theorem wrCanCtl_frame {κ : Nat} {σ : State} {p : Nat} {v : Nat} {s : State} (hk : Nat.testBit 135327378 κ = false) (hF : Frame κ σ s) :
    Frame κ σ (wrCanCtl p v s) := by
  have m135327378 := hk
  have m130 : Nat.testBit 130 κ = false := testBit_sub rfl hk
  unfold wrCanCtl
  try dsimp only
  repeat' first
    | with_reducible exact hF
    | with_reducible assumption
    | with_reducible refine wrWord_frame m130 ?_
    | with_reducible refine retrainPort_frame m135327378 ?_
    | with_reducible refine Frame.ite ?_ ?_

theorem wrUpref_frame {κ : Nat} {σ : State} {c : Nat} {v : Nat} {s : State} (hk : Nat.testBit 642 κ = false) (hF : Frame κ σ s) :
    Frame κ σ (wrUpref c v s) := by
  have m130 : Nat.testBit 130 κ = false := testBit_sub rfl hk
  have m514 : Nat.testBit 514 κ = false := testBit_sub rfl hk
  unfold wrUpref
  try dsimp only
  repeat' first
    | with_reducible exact hF
    | with_reducible assumption
    | with_reducible refine wrField_frame m130 ?_
    | with_reducible refine structuralEvent_frame m514 ?_
    | with_reducible refine raise_frame m130 ?_
    | with_reducible refine Frame.ite ?_ ?_

end Sys2Proof.Laws
end

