-- ==== Sys2Proof/Laws/FramePipe.lean ====
section
/-! SUPPORT. What each operation of Machine/Pipe.lean leaves alone. -/

namespace Sys2Proof.Laws

open Sys2Proof Sys2Proof.Machine

set_option linter.unusedTactic false
set_option linter.unreachableTactic false
set_option linter.unusedVariables false

theorem scanned_frame {κ : Nat} {σ : State} {d : Nat} {l0 : Bool} {s : State} (hk : Nat.testBit 1048706 κ = false) (hF : Frame κ σ s) :
    Frame κ σ (scanned d l0 s) := by
  have m2 : Nat.testBit 2 κ = false := testBit_sub rfl hk
  have m130 : Nat.testBit 130 κ = false := testBit_sub rfl hk
  have m1048576 : Nat.testBit 1048576 κ = false := testBit_sub rfl hk
  unfold scanned
  try dsimp only
  repeat' first
    | with_reducible exact hF
    | with_reducible assumption
    | with_reducible refine State_wr_frame m2 ?_
    | with_reducible refine State_setPipe_frame m1048576 ?_
    | with_reducible refine State_inc_frame m2 ?_
    | with_reducible refine raise_frame m130 ?_
    | with_reducible refine Frame.ite ?_ ?_
    | split

theorem adoptAttrs_frame {κ : Nat} {σ : State} {d : Nat} {a : Bytes} {s : State} (hk : Nat.testBit 1048578 κ = false) (hF : Frame κ σ s) :
    Frame κ σ (adoptAttrs d a s) := by
  have m2 : Nat.testBit 2 κ = false := testBit_sub rfl hk
  have m1048576 : Nat.testBit 1048576 κ = false := testBit_sub rfl hk
  unfold adoptAttrs
  try dsimp only
  repeat' first
    | with_reducible exact hF
    | with_reducible assumption
    | with_reducible refine State_setPipe_frame m1048576 ?_
    | with_reducible refine wrs_frame m2 ?_

theorem takeAttributes_frame {κ : Nat} {σ : State} {d : Nat} {data : Bytes} {s : State} (hk : Nat.testBit 1049218 κ = false) (hF : Frame κ σ s) :
    Frame κ σ (takeAttributes d data s) := by
  have m130 : Nat.testBit 130 κ = false := testBit_sub rfl hk
  have m514 : Nat.testBit 514 κ = false := testBit_sub rfl hk
  have m1048576 : Nat.testBit 1048576 κ = false := testBit_sub rfl hk
  unfold takeAttributes
  try dsimp only
  repeat' first
    | with_reducible exact hF
    | with_reducible assumption
    | with_reducible refine raise_frame m130 ?_
    | with_reducible refine State_setPipe_frame m1048576 ?_
    | with_reducible refine structuralEvent_frame m514 ?_
    | with_reducible refine Frame.ite ?_ ?_
    | split

theorem execStreamAttributes_frame {κ : Nat} {σ : State} {d : Pipe} {data : Bytes} {s : State} (hk : Nat.testBit 1049218 κ = false) (hF : Frame κ σ s) :
    FrameO κ σ (execStreamAttributes d data s) := by
  have m1049218 := hk
  unfold execStreamAttributes
  try dsimp only
  repeat' first
    | with_reducible exact hF
    | with_reducible assumption
    | with_reducible refine takeAttributes_frame m1049218 ?_
    | with_reducible refine FrameO.next ?_

theorem frameComplete_frame {κ : Nat} {σ : State} {d : Nat} {s : State} (hk : Nat.testBit 1048578 κ = false) (hF : Frame κ σ s) :
    Frame κ σ (frameComplete d s) := by
  have m2 : Nat.testBit 2 κ = false := testBit_sub rfl hk
  have m1048576 : Nat.testBit 1048576 κ = false := testBit_sub rfl hk
  unfold frameComplete
  try dsimp only
  repeat' first
    | with_reducible exact hF
    | with_reducible assumption
    | with_reducible refine State_setPipe_frame m1048576 ?_
    | with_reducible refine wrs_frame m2 ?_

theorem storeLine_frame {κ : Nat} {σ : State} {d : Nat} {line : Nat} {a : Bytes} {data : Bytes} {s : State} (hk : Nat.testBit 1048770 κ = false) (hF : Frame κ σ s) :
    Frame κ σ (storeLine d line a data s) := by
  have m2 : Nat.testBit 2 κ = false := testBit_sub rfl hk
  have m64 : Nat.testBit 64 κ = false := testBit_sub rfl hk
  have m130 : Nat.testBit 130 κ = false := testBit_sub rfl hk
  have m1048576 : Nat.testBit 1048576 κ = false := testBit_sub rfl hk
  have m1048578 : Nat.testBit 1048578 κ = false := testBit_sub rfl hk
  unfold storeLine
  try dsimp only
  repeat' first
    | with_reducible exact hF
    | with_reducible assumption
    | with_reducible refine raise_frame m130 ?_
    | with_reducible refine State_inc_frame m2 ?_
    | with_reducible refine State_setPipe_frame m1048576 ?_
    | with_reducible refine frameComplete_frame m1048578 ?_
    | with_reducible refine Frame.ite ?_ ?_
    | split
    | with_reducible refine dram_frame m64 ?_

theorem takePixels_frame {κ : Nat} {σ : State} {d : Nat} {line : Nat} {data : Bytes} {s : State} (hk : Nat.testBit 1048770 κ = false) (hF : Frame κ σ s) :
    Frame κ σ (takePixels d line data s) := by
  have m1048770 := hk
  have m130 : Nat.testBit 130 κ = false := testBit_sub rfl hk
  have m1048576 : Nat.testBit 1048576 κ = false := testBit_sub rfl hk
  unfold takePixels
  try dsimp only
  repeat' first
    | with_reducible exact hF
    | with_reducible assumption
    | with_reducible refine raise_frame m130 ?_
    | with_reducible refine State_setPipe_frame m1048576 ?_
    | with_reducible refine storeLine_frame m1048770 ?_
    | with_reducible refine Frame.ite ?_ ?_
    | split

theorem execPixelUnit_frame {κ : Nat} {σ : State} {d : Pipe} {line : Nat} {data : Bytes} {s : State} (hk : Nat.testBit 1048770 κ = false) (hF : Frame κ σ s) :
    FrameO κ σ (execPixelUnit d line data s) := by
  have m1048770 := hk
  have m1048576 : Nat.testBit 1048576 κ = false := testBit_sub rfl hk
  unfold execPixelUnit
  try dsimp only
  repeat' first
    | with_reducible exact hF
    | with_reducible assumption
    | with_reducible refine takePixels_frame m1048770 ?_
    | with_reducible refine State_setPipe_frame m1048576 ?_
    | with_reducible refine FrameO.next ?_

theorem reservedUnit_frame {κ : Nat} {σ : State} {d : Nat} {s : State} (hk : Nat.testBit 130 κ = false) (hF : Frame κ σ s) :
    Frame κ σ (reservedUnit d s) := by
  have m130 := hk
  unfold reservedUnit
  try dsimp only
  repeat' first
    | with_reducible exact hF
    | with_reducible assumption
    | with_reducible refine raise_frame m130 ?_

theorem takePacket_frame {κ : Nat} {σ : State} {d : Nat} {line : Nat} {data : Bytes} {s : State} (hk : Nat.testBit 146 κ = false) (hF : Frame κ σ s) :
    Frame κ σ (takePacket d line data s) := by
  have m16 : Nat.testBit 16 κ = false := testBit_sub rfl hk
  have m130 : Nat.testBit 130 κ = false := testBit_sub rfl hk
  unfold takePacket
  try dsimp only
  repeat' first
    | with_reducible exact hF
    | with_reducible assumption
    | with_reducible refine reservedUnit_frame m130 ?_
    | with_reducible refine State_emit_frame m16 ?_
    | with_reducible refine Frame.ite ?_ ?_
    | split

○ ○ ○ ○ ○

## [YOUR OBJECTIVE]
Take the line above containing "Frame κ σ (wrCanCtl p v s) := by", the line containing "open Sys2Proof Sys2Proof.Machine", and all lines in between, and copy them exactly without anything else.

## [TASK ANSWER]
    Frame κ σ (wrCanCtl p v s) := by
  have m135327378 := hk
  have m130 : Nat.testBit 130 κ = false := testBit_sub rfl hk
  unfold wrCanCtl
  try dsimp only
  repeat' first
    | with_reducible exact hF
    | with_reducible assumption
    | with_reducible refine wrWord_frame m130 ?_
    | with_reducible refine retrainPort_frame m135327378 ?_
    | with_reducible refine Frame.ite ?_ ?_

theorem wrUpref_frame {κ : Nat} {σ : State} {c : Nat} {v : Nat} {s : State} (hk : Nat.testBit 642 κ = false) (hF : Frame κ σ s) :
    Frame κ σ (wrUpref c v s) := by
  have m130 : Nat.testBit 130 κ = false := testBit_sub rfl hk
  have m514 : Nat.testBit 514 κ = false := testBit_sub rfl hk
  unfold wrUpref
  try dsimp only
  repeat' first
    | with_reducible exact hF
    | with_reducible assumption
    | with_reducible refine wrField_frame m130 ?_
    | with_reducible refine structuralEvent_frame m514 ?_
    | with_reducible refine raise_frame m130 ?_
    | with_reducible refine Frame.ite ?_ ?_

end Sys2Proof.Laws
end

-- ==== Sys2Proof/Laws/FramePipe.lean ====
section
/-! SUPPORT. What each operation of Machine/Pipe.lean leaves alone. -/

namespace Sys2Proof.Laws

open Sys2Proof Sys2Proof.Machine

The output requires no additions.